Students can— and sadly, many do— use LLMs to avoid thinking about writing; but you and the students you work with may see the payoff (as I have) when LLMs instead spark thinking about writing. And in the long run, that’s the goal: students who see writing as a craft that they can work deliberately to improve, not just in the course at hand but over a long career. That, to me, is the important work. And if the result could be a scientific literature that’s just a bit easier on its readers – that would surely be a welcome bonus.
This essay is based in part on material from my book Teaching and Mentoring Writers in the Sciences: An Evidence-Based Approach, coauthored with Bethann Garramon Merkle, which is available from the University of Chicago Press or wherever you like to get your books.

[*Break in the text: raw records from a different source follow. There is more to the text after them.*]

theorem admitBytes (h : Keeps s a) {r : Nat} {bs : List Byte} : Keeps s (a.admitBytes r bs) := h.arrive

theorem slotFault (h : Keeps s a) {r : Nat} {l : List Nat} (ht : a.slotFault r l = some t) : Keeps s t := by
  induction l with
  | nil => cases ht
  | cons x l ih =>
    rw [State.slotFault] at ht
    split at ht
    · obtain rfl := Option.some.inj ht
      exact h.freeVal.log.stopRing
    · split at ht
      · obtain rfl := Option.some.inj ht
        exact h.stopRing
      · dsimp only at ht
        split at ht
        · exact ih ht
        · obtain rfl := Option.some.inj ht
          exact h.noteBads.stopRing

theorem fetchDevice (h : Keeps s a) {r : Nat} : Keeps s (a.fetchDevice r) := by
  unfold State.fetchDevice
  refine h.ite ?_
  split
  · exact h.slotFault ‹_›
  · refine h.stopRing.ite (h.ite (h.ite ?_))
    split
    · exact h.slotFault ‹_›
    · exact h.readsTraffic.admitBytes

theorem readSlot (h : Keeps s a) {r : Nat} : Keeps s (a.readSlot r) := by
  unfold State.readSlot
  exact h.ite h.askHost

theorem fetchRing (h : Keeps s a) {r : Nat} : Keeps s (a.fetchRing r) := by
  unfold State.fetchRing
  exact h.ite (h.fetchDevice.ite h.readSlot)

theorem withFetchBuf (h : Keeps s a) {b : Tab (List Byte)} : Keeps s { a with fetchBuf := b } := h.mk

theorem slotArrived (h : Keeps s a) {r : Nat} {data : List Byte} : Keeps s (a.slotArrived r data) := by
  unfold State.slotArrived
  exact h.withFetchBuf.stopRing.ite (h.withFetchBuf.readSlot.ite h.withFetchBuf.admitBytes)

theorem readFailed (h : Keeps s a) {x : HostRead} {cause : Nat} : Keeps s (a.readFailed x cause) := by
  unfold State.readFailed
  extract_lets failed
  have hf : Keeps s failed := count h.mk
  split
  · exact hf.withFetchBuf.stopRing
  · exact hf.spoilDest.endPacket

theorem readDone (h : Keeps s a) {x : HostRead} {data : List Byte} : Keeps s (a.readDone x data) := by
  unfold State.readDone
  extract_lets read
  have hr : Keeps s read := tlpIn h.mk
  split
  · exact hr.slotArrived
  · split
    · split
      · exact hr.copyWrite
      · exact hr
    · exact hr

theorem completion (h : Keeps s a) {rid status : Nat} {data : List Byte} : Keeps s (a.completion rid status data) := by
  unfold State.completion
  split
  · exact h
  · exact h.ite (h.readDone.ite (h.readFailed.ite h))

theorem readTimeout (h : Keeps s a) {rid : Nat} : Keeps s (a.readTimeout rid) := by
  unfold State.readTimeout
  split
  · exact h
  · exact h.readFailed

/-! The end of a packet (R24, R89, R138, R155–R164, R347). -/

theorem updStep (h : Keeps s a) {f : StepSt → StepSt} : Keeps s (a.updStep f) := h.mk

theorem haltAttempt (h : Keeps s a) : Keeps s a.haltAttempt := by
  unfold State.haltAttempt
  extract_lets halted skip skipped
  have hh : Keeps s halted := h.updStep.wr
  have hs : Keeps s skipped := hh.withFlight (pids_map _ fun p => by unfold skip; split <;> rfl)
  exact hs.foldl fun _ _ h => h.failCompute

*To get the formalized version in the image, I started with a quite informal draft, and asked ChatGPT “please revise into the style of a formal scientific paper”. What resulted was formal but not yet as formal as my students are often looking for. So I asked for some further formalization, then accepted ChatGPT’s helpful offer to make it “even more like the literature”. If you’d like to see the full ChatGPT session log (including my initial toying with an excerpt from a real paper), it’s here.





Great piece - my favorite line ("borderline unreadable but very publishable")!
I so appreciated this post! I teach writing, and I want my students to have a variety of tools in their writing toolbox - but I have a hard time persuading students to experiment with active voice or first person if they are in the sciences, despite the many resources I'll use to show why these can be effective choices.
I've used the Helen Sword book for years; thank you for the other recommendations. I'll be ordering your books.
I hope you will be willing to share a follow-up with how this exercise has worked with first and second year students! I've not done LLM-reflection work with them as my observation is their reading fluency isn't high enough to notice the differences; I'm still trying to ensure all of them are able to summarize and paraphrase accurately.